2017-08-11 Thread Shixiong Zhu (JIRA)

[ 
https://issues.apache.org/jira/browse/SPARK-21710?page=com.atlassian.jira.plugin.system.issuetabpanels:comment-tabpanel=16124200#comment-16124200
 ] 

Shixiong Zhu commented on SPARK-21710:
--

`collect` is a workaround for https://issues.apache.org/jira/browse/SPARK-16264

> ConsoleSink causes OOM crashes with large inputs.
> -
>
> Key: SPARK-21710
> URL: https://issues.apache.org/jira/browse/SPARK-21710
> Project: Spark
>  Issue Type: Bug
>  Components: Structured Streaming
>Affects Versions: 2.2.0
> Environment: affects all environments
>Reporter: Gerard Maas
>  Labels: easyfix
>
> ConsoleSink does a full collect of the streaming dataset in order to show few 
> lines on screen. This is problematic with large inputs, like a kafka backlog 
> or a file source with files larger than the driver's memory.
> Here's an example:
> {code:java}
> import spark.implicits._
> import org.apache.spark.sql.functions
> import org.apache.spark.sql.types.StructType
> import org.apache.spark.sql.types._
> val schema = StructType(StructField("text", StringType, true) :: Nil)
> val lines = spark
>   .readStream
>   .format("text")
>   .option("path", "/tmp/data")
>   .schema(schema)
>   .load()
> val base = lines.writeStream
>   .outputMode("append")
>   .format("console")
>   .start()
> {code}
> When a large file larger than the available driver memory is fed through this 
> streaming job, we get:
> {code:java}
> ---
> Batch: 0
> ---
> [Stage 0:>(0 + 8) / 
> 111]17/08/11 15:10:45 ERROR Executor: Exception in task 6.0 in stage 0.0 (TID 
> 6)
> java.lang.OutOfMemoryError: Java heap space
>   at java.util.Arrays.copyOf(Arrays.java:3236)

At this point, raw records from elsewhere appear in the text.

-- ==== Sys2Proof/Machine/Formats.lean ====
section
/-!
DEFINITION. Formats in memory and the conversions between them (R37-R62): how an element of each format code lies in bytes and
what it is worth, the choice of a block's scale, rounding and saturation, and the three counts of a conversion.
-/
namespace Sys2Proof
namespace Machine

/-! ## Format codes (R44) -/

def Fmt.isLadder (c : Nat) : Bool := decide (1 ≤ c) && decide (c ≤ 0x10)
def Fmt.isMx (c : Nat) : Bool := decide (0x11 ≤ c) && decide (c ≤ 0x16)
def Fmt.isBlock (c : Nat) : Bool := Fmt.isLadder c || Fmt.isMx c
def Fmt.isFloat (c : Nat) : Bool := decide (0x18 ≤ c) && decide (c ≤ 0x1A)
def Fmt.isInt (c : Nat) : Bool := c == 0x1C || c == 0x1D

/-- Not a reserved code. -/
def Fmt.legal (c : Nat) : Bool := Fmt.isBlock c || Fmt.isFloat c || Fmt.isInt c

def Fmt.FP32 : Nat := 0x18
def Fmt.BF16 : Nat := 0x19
def Fmt.FP16 : Nat := 0x1A
def Fmt.INT32 : Nat := 0x1C
def Fmt.INT8 : Nat := 0x1D

/-- Sign, exponent and mantissa of the floating codes. -/
def Fmt.float (c : Nat) : FloatFmt := if c = 0x19 then bf16 else if c = 0x1A then fp16 else fp32

/-- Exponent and mantissa bits of the MX floating codes (R47). -/
def Fmt.mxFloat (c : Nat) : FloatFmt :=
  match c with
  | 0x12 => ⟨4, 3⟩
  | 0x13 => ⟨5, 2⟩
  | 0x14 => ⟨2, 3⟩
  | 0x15 => ⟨3, 2⟩
  | _ => ⟨2, 1⟩

/-- The pattern of the largest finite magnitude of an MX floating code (R47). -/
def Fmt.mxMax (c : Nat) : Nat :=
  match c with
  | 0x12 => 0x7E
  | 0x13 => 0x7B
  | 0x14 => 0x1F
  | 0x15 => 0x1F
  | _ => 0x7

/-- The largest exponent of an MX element type (R58). -/
def Fmt.emax (c : Nat) : Nat :=
  match c with
  | 0x12 => 8
  | 0x13 => 15
  | 0x14 => 2
  | 0x15 => 4
  | 0x16 => 2
  | _ => 0

/-- Bits of one element in memory: in slice layout a ladder element takes one or two bytes (R41, R48). -/
def Fmt.elemBits (c : Nat) (slice : Bool) : Nat :=
  if Fmt.isLadder c then (if slice then (if c ≤ 8 then 8 else 16) else c)
  else
    match c with
    | 0x14 => 6
    | 0x15 => 6
    | 0x16 => 4
    | 0x18 => 32
    | 0x19 => 16
    | 0x1A => 16
    | 0x1C => 32
    | _ => 8

/-- Bytes of 32 elements of a block format, or of one line of 32 of another. -/
def Fmt.blockBytes (c : Nat) (slice : Bool) : Nat := 4 * Fmt.elemBits c slice

/-- Bytes of n elements along a row: whole blocks of a block format, densely packed (R39, R48). -/
def Fmt.rowBytes (c : Nat) (slice : Bool) (n : Nat) : Nat :=
  if Fmt.isLadder c && !slice then ceilDiv n 32 * (4 * c)
  else ceilDiv (n * Fmt.elemBits c slice) 8

/-! ## Elements in bytes -/

/-- The value of byte i of a list. -/
def byteAt (bs : List Byte) (i : Nat) : Nat := (bs.getD i 0#8).toNat

/-- The raw code of bits [pos, pos + n) of little-endian bytes. -/
def bitsAt (bs : List Byte) (pos n : Nat) : Nat :=
  leNat ((bs.drop (pos / 8)).take ((pos % 8 + n + 7) / 8)) / 2 ^ (pos % 8) % 2 ^ n

/-- Element i of a plane-layout block at width a: bit i of each plane word (R40). -/
def planeElem (a : Nat) (bs : List Byte) (i : Nat) : Nat :=
  (List.range a).foldl (fun acc j => acc + (if (byteAt bs (4 * j + i / 8)).testBit (i % 8) then 2 ^ j else 0)) 0

/-- The raw code of element i of a row of bytes in a format. -/
def rawElem (c : Nat) (slice : Bool) (bs : List Byte) (i : Nat) : Nat :=
  if Fmt.isLadder c && !slice then planeElem c (bs.drop (i / 32 * (4 * c))) (i % 32)
  else bitsAt bs (i * Fmt.elemBits c slice) (Fmt.elemBits c slice)

/-- The value of a raw element of a block whose scale byte is S, or of an unscaled element (R37, R47). -/
def elemValue (c : Nat) (slice : Bool) (S raw : Nat) : Num :=
  if Fmt.isBlock c && S == 0xFF then .nan
  else if Fmt.isLadder c then Num.of (sext (if slice then Fmt.elemBits c true else c) raw) ((S : Int) - 127)
  else if c = 0x11 then Num.of (sext 8 raw) ((S : Int) - 127 - 6)
  else if c = 0x12 then (if raw % 128 = 0x7F then .nan else ((⟨4, 3⟩ : FloatFmt).finiteValue raw).scale ((S : Int) - 127))
  else if c = 0x13 then ((⟨5, 2⟩ : FloatFmt).decode raw).scale ((S : Int) - 127)
  else if Fmt.isMx c then ((Fmt.mxFloat c).finiteValue raw).scale ((S : Int) - 127)
  else if Fmt.isFloat c then (Fmt.float c).decode raw
  else Num.of (sext (Fmt.elemBits c false) raw) 0

/-- Packs raw codes of n bits each into bytes, first element lowest. -/
def packBits (n : Nat) (xs : List Nat) : List Byte :=
  toLe (ceilDiv (n * xs.length) 8) (xs.foldr (fun x acc => x % 2 ^ n + 2 ^ n * acc) 0)

/-- A block of 32 two's-complement mantissas in plane layout (R40). -/
def packPlanes (a : Nat) (ms : List Nat) : List Byte :=
  (List.range a).foldr (fun j acc => toLe 4 (ms.foldr (fun m acc => (if m.testBit j then 1 else 0) + 2 * acc) 0) ++ acc) []

/-- Raw codes of one block, or of a line of other elements, as bytes. -/
def packElems (c : Nat) (slice : Bool) (xs : List Nat) : List Byte :=
  if Fmt.isLadder c && !slice then packPlanes c xs else packBits (Fmt.elemBits c slice) xs

/-! ## Counts (R54) -/

/-- Elements that lost bits, elements saturated, blocks poisoned. -/
structure Counts where
  lost : Nat := 0
  sat : Nat := 0
  poison : Nat := 0
  deriving DecidableEq, Repr

def Counts.add (a b : Counts) : Counts := { lost := a.lost + b.lost, sat := a.sat + b.sat, poison := a.poison + b.poison }

/-- An element counts once: saturated, or else lost. -/
def Counts.elem (sat lost : Bool) : Counts := if sat then { sat := 1 } else if lost then { lost := 1 } else {}

/-! ## Into a ladder block (R49-R53) -/

/-- Whether an element, rounded to a multiple of 2^(S - 127), lies in the range of width a. -/
def fitsLadder (a : Nat) (x : Num) (S : Nat) : Bool :=
  let q := (x.roundAt ((S : Int) - 127)).1
  decide (-(2 ^ (a - 1) : Int) ≤ q) && decide (q ≤ 2 ^ (a - 1) - 1)

/-- The smallest scale that holds one element, 255 where none up to 254 does. Below e + bitLen - a + 127 the rounded element
keeps more than a bits, and three steps above it fits, so four tries find it. -/
def elemScale (a : Nat) (x : Num) : Nat :=
  match x with
  | .fin m e =>
    let lo := (e + (bitLen m.natAbs : Int) - (a : Int) + 127).toNat
    if lo > 254 then 255 else min 255 ((firstFrom (fitsLadder a x) lo 4).getD 255)
  | _ => 0

/-- The scale of a block (R49, R51): the smallest that holds every element, no more than 254. -/
def ladderScale (a : Nat) (xs : List Num) : Nat := min 254 (xs.foldl (fun s x => max s (elemScale a x)) 0)

/-- A block after conversion: its scale byte, its elements' raw codes, what it counted. -/
structure BlockOut where
  scale : Nat
  codes : List Nat
  counts : Counts := {}
  deriving DecidableEq, Repr

/-- A poisoned block of n elements (R53). -/
def poisonBlock (n : Nat) : BlockOut := { scale := 0xFF, codes := List.replicate n 0, counts := { poison := 1 } }

/-- A mantissa at a scale: rounded, saturated to the range of width a, with its count (R50, R51). -/
def ladderElem (a S : Nat) (x : Num) : Int × Counts :=
  let r := x.roundAt ((S : Int) - 127)
  let lo : Int := -(2 ^ (a - 1) : Int)
  let hi : Int := 2 ^ (a - 1) - 1
  if r.1 < lo then (lo, { sat := 1 }) else if hi < r.1 then (hi, { sat := 1 }) else (r.1, Counts.elem false r.2)

/-- The elements of a block at a given scale, as codes of n bits. -/
def ladderAt (a n S : Nat) (xs : List Num) : BlockOut :=
  let rs := xs.map (ladderElem a S)
  { scale := S, codes := rs.map (fun r => wrap n r.1), counts := rs.foldl (fun c r => c.add r.2) {} }

/-- Converts a block into width a, its codes n bits wide (R49-R53). A square tile is converted as one list of 1,024. -/
def toLadder (a n : Nat) (xs : List Num) : BlockOut :=
  if xs.any (fun x => !x.finite) then poisonBlock xs.length else ladderAt a n (ladderScale a xs) xs

/-! ## Into an MX block (R58) -/

/-- ⌊log2 of the largest magnitude⌋ of a block's elements, where one is not zero. -/
def topExponent (xs : List Num) : Option Int :=
  xs.foldl (fun acc x =>
    match x with
    | .fin m e =>
      let t := e + (bitLen m.natAbs : Int) - 1
      some (match acc with | some u => max t u | none => t)
    | _ => acc) none

/-- One element of an MX block with its scale taken off: its code and its count. -/
def mxElem (c : Nat) (x : Num) : Nat × Counts :=
  if c = 0x11 then
    let r := x.roundAt (-6)
    if 127 < r.1 then (127, { sat := 1 }) else if r.1 < -127 then (0x81, { sat := 1 })
    else (wrap 8 r.1, Counts.elem false r.2)
  else
    let f := Fmt.mxFloat c
    match x with
    | .fin m e =>
      let sg := if m < 0 then f.signBit else 0
      let r := f.roundMag m.natAbs e
      if Fmt.mxMax c < r.1 then (sg + Fmt.mxMax c, { sat := 1 }) else (sg + r.1, Counts.elem false r.2)
    | x => (if x.sign then f.signBit else 0, {})

/-- Converts a block into an MX format (R58). -/
def toMx (c : Nat) (xs : List Num) : BlockOut :=
  if xs.any (fun x => !x.finite) then poisonBlock xs.length
  else
    let S : Nat := match topExponent xs with
      | some t => (max 0 (min 254 (t - (Fmt.emax c : Int) + 127))).toNat
      | none => 0x7F
    let rs := xs.map (fun x => mxElem c (x.scale (127 - (S : Int))))
    { scale := S, codes := rs.map (·.1), counts := rs.foldl (fun c r => c.add r.2) {} }

/-- Converts a block into a block format. -/
def toBlock (c : Nat) (slice : Bool) (xs : List Num) : BlockOut :=
  if Fmt.isLadder c then toLadder c (Fmt.elemBits c slice) xs else toMx c xs

/-! ## Into a format without blocks (R56, R60) -/

/-- An integer of n bits from a value: nearest, ties to even, saturated; NaN gives 0. -/
def toInt (n : Nat) (x : Num) : Nat × Counts :=
  let hi : Int := 2 ^ (n - 1) - 1
  let lo : Int := -(2 ^ (n - 1) : Int)
  match x with
  | .nan => (0, { sat := 1 })
  | .inf s => (wrap n (if s then lo else hi), { sat := 1 })
  | x =>
    let r := x.roundAt 0
    if hi < r.1 then (wrap n hi, { sat := 1 }) else if r.1 < lo then (wrap n lo, { sat := 1 })
    else (wrap n r.1, Counts.elem false r.2)

/-- One element converted to FP32, BF16, FP16, INT32 or INT8. -/
def toElem (c : Nat) (x : Num) : Nat × Counts :=
  if Fmt.isInt c then toInt (Fmt.elemBits c false) x
  else
    let r := (Fmt.float c).round true x
    (r.bits, Counts.elem r.beyond r.lost)

/-- The elements of a block converted one by one; a block whose scale is 0xFF counts once as poisoned (R53, R54, R56). -/
def toElems (c : Nat) (poisoned : Bool) (xs : List Num) : List Nat × Counts :=
  let rs := xs.map (toElem c)
  (rs.map (·.1), if poisoned then { poison := 1 } else rs.foldl (fun k r => k.add r.2) {})

/-! ## Counters of a command (R54, R62) -/

/-- A result with its conversion counts: they show in the trace record, and go to the core's counters when it retires. -/
def CmdResult.withCounts (core : Nat) (k : Counts) (r : CmdResult) : CmdResult :=
  if k.lost + k.sat + k.poison = 0 then r
  else { r with
    lost := r.lost + k.lost, sat := r.sat + k.sat, poison := r.poison + k.poison
    add32 := r.add32 ++ [(Reg.CORE_CONV_LOST core, k.lost), (Reg.CORE_CONV_SAT core, k.sat), (Reg.CORE_CONV_POISON core, k.poison)]
    lastTags := r.lastTags ++ [Reg.CORE_CONV_LASTTAG core] }

end Machine
end Sys2Proof
end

>   at java.io.ByteArrayOutputStream.grow(ByteArrayOutputStream.java:118)
>   at 
> java.io.ByteArrayOutputStream.ensureCapacity(ByteArrayOutputStream.java:93)
>   at java.io.ByteArrayOutputStream.write(ByteArrayOutputStream.java:153)
>   at 
> net.jpountz.lz4.LZ4BlockOutputStream.flushBufferedData(LZ4BlockOutputStream.java:205)

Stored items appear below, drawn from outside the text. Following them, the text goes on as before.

/-- The checks of R152 in order; VL = 0 skips the third (R128). -/
def VxOp.check (o : VxOp) (k : Core) (c : Nat) : Option Nat :=
  firstStatus
    [(unusedSet o.used c || (o.used.contains fMask && !vxMen c && (vxMsel c != 0 || vxMz c)) || o.field c, St.BAD_FIELD),
     (!o.fmtOk (vxFmt c) || o.format c, St.BAD_FORMAT),
     (k.vl != 0 && o.range k c, St.BAD_RANGE)]

/-- Runs the instruction at the head of VXQ of core c: its checks, nothing at VL = 0 (R128), or its operation. -/
def Device.vx (d : Device) (c : Nat) (o : VxOp) (f : Device → Nat → Device × VxOut) : Device :=
  d.runChecked c 2 o.holds (fun d e => o.check (d.core c) e.c) (fun d e =>
    if (d.core c).vl = 0 then (d, {})
    else
      let r := f d e.c
      (r.1, r.2.result c))

/-! ## Register formats -/

def isReg (fmt : Nat) : Bool := Fmt.isFloat fmt || Fmt.isInt fmt
def anyFmt (_ : Nat) : Bool := true

/-- Occupancy of one cycle in the arithmetic unit (R150). -/
def arith (c n : Nat) : List (Nat × Nat) := [(Reg.VX_ARITH_BUSY_LO c, n)]

/-- A floating result rounded once, with what it counts (R142); `ops` are its operands. -/
def farith (f : FloatFmt) (ops : List Num) (v : Num) : Nat × Tally :=
  let r := f.round false v
  (r.bits, { nanGen := if v.isNan && !ops.any Num.isNan then 1 else 0, ovf := if r.beyond then 1 else 0 })

/-- An element-wise operation of up to three sources (R140): VA, VB, VC by number of sources. -/
def Device.vxMap (d : Device) (c w : Nat) (srcs : List Nat) (f : List Nat → Nat × Tally) : Device × VxOut :=
  let k := d.core c
  let fmt := vxFmt w
  let n := perLane fmt
  let en := k.enabled w (k.count fmt)
  let cols := srcs.map (fun r => k.elems r fmt k.vl)
  let rows := (List.range (k.count fmt)).map (fun i => cols.map (fun col => col.getD i 0))
  let rs := List.zipWith (fun b row => if b then f row else (0, {})) en rows
  (d.modCore c (fun k => k.putElems (vxVd w) fmt (underMask w en (rs.map (·.1)))),
   { tally := Tally.sum (rs.map (·.2)), fault := k.badSources srcs k.vl n, busy := arith c 1 })

/-- A floating instruction of OPC 0x30 with n sources. -/
def vxFloatOp (func n : Nat) : VxOp :=
  { opc := 0x30, func := (· == func), used := [fFmt, fMask, fVd] ++ [fVa, fVb, fVc].take n, fmtOk := Fmt.isFloat }

/-- The register numbers of the first n sources. -/
def vxSources (n w : Nat) : List Nat := [vxVa w, vxVb w, vxVc w].take n

/-- A floating operation on exact values, each result rounded once. -/
def Device.floatWork (d : Device) (c n : Nat) (f : List Num → Num) (w : Nat) : Device × VxOut :=
  let g := Fmt.float (vxFmt w)
  d.vxMap c w (vxSources n w) (fun xs => farith g (xs.map g.decode) (f (xs.map g.decode)))

def Device.vxFloat (d : Device) (c func n : Nat) (f : List Num → Num) : Device :=
  d.vx c (vxFloatOp func n) (fun d w => d.floatWork c n f w)

/-- A floating operation on bit patterns, whose result is not rounded: it counts nothing (R143). -/
def Device.signWork (d : Device) (c n : Nat) (f : FloatFmt → List Nat → Nat) (w : Nat) : Device × VxOut :=
  d.vxMap c w (vxSources n w) (fun xs => (f (Fmt.float (vxFmt w)) xs, {}))

def Device.vxSign (d : Device) (c func n : Nat) (f : FloatFmt → List Nat → Nat) : Device :=
  d.vx c (vxFloatOp func n) (fun d w => d.signWork c n f w)

/-- The first, second and third operand. -/
def nth (xs : List Num) (i : Nat) : Num := xs.getD i .nan
def nthBits (xs : List Nat) (i : Nat) : Nat := xs.getD i 0

/-- An integer instruction of OPC 0x31. -/
def vxIntOp (func n : Nat) : VxOp :=
  { opc := 0x31, func := (· == func), used := [fFmt, fMask, fVd] ++ [fVa, fVb].take n, fmtOk := Fmt.isInt }

/-- An integer operation: on the element width and the operands' patterns. -/
def Device.intWork (d : Device) (c n : Nat) (f : Nat → List Nat → Nat × Tally) (w : Nat) : Device × VxOut :=
  d.vxMap c w (vxSources n w) (f (elemWidth (vxFmt w)))

def Device.vxInt (d : Device) (c func n : Nat) (f : Nat → List Nat → Nat × Tally) : Device :=
  d.vx c (vxIntOp func n) (fun d w => d.intWork c n f w)

/-- A wrapping result (R144). -/
def wrapped (w : Nat) (v : Int) : Nat × Tally := (wrap w v, {})

/-- A saturating result (R144). -/
def saturated (w : Nat) (v : Int) : Nat × Tally :=
  let hi : Int := 2 ^ (w - 1) - 1
  let lo : Int := -(2 ^ (w - 1) : Int)
  if hi < v then (wrap w hi, { isat := 1 }) else if v < lo then (wrap w lo, { isat := 1 }) else (wrap w v, {})

/-- vx.iota (R155): element i is i, modulo the element width. -/
def Device.iotaWork (d : Device) (c w : Nat) : Device × VxOut :=
  let k := d.core c
  let fmt := vxFmt w
  let en := k.enabled w (k.count fmt)
  (d.modCore c (fun k => k.putElems (vxVd w) fmt (underMask w en ((List.range (k.count fmt)).map (· % 2 ^ elemWidth fmt)))),
   { busy := arith c 1 })

def Device.vxIota (d : Device) (c : Nat) : Device := d.vx c (vxIntOp 0x0E 0) (fun d w => d.iotaWork c w)

/-! ## Masks -/

/-- A mask value from its low bits. -/
def maskOf (bs : List Bool) : BitVec 2048 :=
  BitVec.ofNat 2048 (bs.foldr (fun b acc => (if b then 1 else 0) + 2 * acc) 0)

/-- The bits below E of a mask as a mask. -/
def lowMask (e : Nat) : BitVec 2048 := BitVec.ofNat 2048 (2 ^ e - 1)

/-- The instruction of `Device.vxCmp`: its opcode, fields and checks. -/
def cmpOp (func : Nat) : VxOp :=
  { opc := 0x32, func := (· == func), used := [fFmt, fMask, fMd, fVa, fVb], fmtOk := isReg,
    format := fun w => func == 0x06 && Fmt.isInt (vxFmt w) }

>   at net.jpountz.lz4.LZ4BlockOutputStream.write(LZ4BlockOutputStream.java:158)
>   at java.io.DataOutputStream.write(DataOutputStream.java:107)
>   at 
> org.apache.spark.sql.catalyst.expressions.UnsafeRow.writeToStream(UnsafeRow.java:554)
>   at 
> org.apache.spark.sql.execution.SparkPlan$$anonfun$2.apply(SparkPlan.scala:237)
>   at 
> org.apache.spark.sql.execution.SparkPlan$$anonfun$2.apply(SparkPlan.scala:228)
>   at 
> org.apache.spark.rdd.RDD$$anonfun$mapPartitionsInternal$1$$anonfun$apply$25.apply(RDD.scala:827)
>   at 
> org.apache.spark.rdd.RDD$$anonfun$mapPartitionsInternal$1$$anonfun$apply$25.apply(RDD.scala:827)
>   at org.apache.spark.rdd.MapPartitionsRDD.compute(MapPartitionsRDD.scala:38)

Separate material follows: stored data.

-- ==== Sys2Proof/Machine/Scan.lean ====
section
/-!
DEFINITION. sf.eval (R159-R165) and the scan network (R184-R206): scans over lanes and beats, carry registers, row statistics and
soft maximum.
-/
namespace Sys2Proof
namespace Machine

/-! ## sf.eval -/

/-- Occupancy of the special-function unit, and of the scan network. -/
def sfBusy (c n : Nat) : List (Nat × Nat) := [(Reg.VX_SF_BUSY_LO c, n)]
def scanBusy (c n : Nat) : List (Nat × Nat) := [(Reg.VX_SCAN_BUSY_LO c, n)]

/-- sf.eval of the function codes a test accepts; FUNC bits 7:6 must be 0 (R159, R160). -/
def sfOp (code : Nat → Bool) : VxOp :=
  { opc := 0x40, func := fun f => code (f % 64), used := [fFmt, fMask, fVd, fVa], fmtOk := Fmt.isFloat,
    field := fun w => bits (vxFunc w) 7 6 != 0 }

/-- F over the elements of VA (R159, R161): each input widened exactly to FP32. -/
def Device.sfMap (d : Device) (c w fn : Nat) (t : Table) : Device × VxOut :=
  let fmt := vxFmt w
  let r := d.vxMap c w [vxVa w] (fun xs =>
    fnEval (d.sfVersion c) fn fmt ((Fmt.float fmt).decode (nthBits xs 0)).toFp32 t)
  (r.1, { r.2 with busy := sfBusy c (ceilDiv ((d.core c).count fmt) 128) })

/-- sf.eval of a built-in function. -/
def Device.sfBuiltin (d : Device) (c fn : Nat) : Device :=
  d.vx c (sfOp (· == fn)) (fun d w => d.sfMap c w fn [])

/-- sf.eval through a user slot (R160): waits for a load, completes with ST_TABLE_EMPTY, or evaluates the published half. -/
def Device.sfTab (d : Device) (c : Nat) : Device :=
  let o := sfOp (fun f => decide (0x20 ≤ f) && decide (f ≤ 0x2F))
  match d.ready c 2 with
  | none => d
  | some e =>
    let fn := vxFunc e.c % 64
    let run := (o.check (d.core c) e.c).isNone && decide ((d.core c).vl ≠ 0)
    if o.holds e && run && d.fnWaits c fn then d
    else
      d.runChecked c 2 o.holds
        (fun d e => (o.check (d.core c) e.c).or (if run && d.fnEmpty c fn then some St.TABLE_EMPTY else none))
        (fun d e =>
          if (d.core c).vl = 0 then (d, {})
          else
            let r := d.sfMap c e.c fn (d.halfTable c (d.fnHalf c fn))
            (r.1, r.2.result c))

/-! ## The scan tree (R184-R188) -/

/-- A join of two positions, either of which may be absent. -/
def joinOpt {α : Type} (join : α → α → α × Tally) : Option α → Option α → Option α × Tally
  | some u, some v => (some (join u v).1, (join u v).2)
  | some u, none => (some u, {})
  | none, v => (v, {})

/-- One level: position p joins position p - d. -/
def scanLevel {α : Type} (join : α → α → α × Tally) (d : Nat) (xs : List (Option α)) : List (Option α) × Tally :=
  let rs := List.zipWith (joinOpt join) (List.replicate d none ++ xs) xs
  (rs.map (·.1), Tally.sum (rs.map (·.2)))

>   at org.apache.spark.rdd.RDD.computeOrReadCheckpoint(RDD.scala:323)
>   at org.apache.spark.rdd.RDD.iterator(RDD.scala:287)
>   at org.apache.spark.scheduler.ResultTask.runTask(ResultTask.scala:87)
>   at org.apache.spark.scheduler.Task.run(Task.scala:108)
>   at org.apache.spark.executor.Executor$TaskRunner.run(Executor.scala:335)
>   at 
> java.util.concurrent.ThreadPoolExecutor.runWorker(ThreadPoolExecutor.java:1142)
>   at 
> java.util.concurrent.ThreadPoolExecutor$Worker.run(ThreadPoolExecutor.java:617)
>   at java.lang.Thread.run(Thread.java:748)
> 17/08/11 15:10:45 ERROR SparkUncaughtExceptionHandler: Uncaught exception in 
> thread Thread[Executor task launch worker for task 6,5,main]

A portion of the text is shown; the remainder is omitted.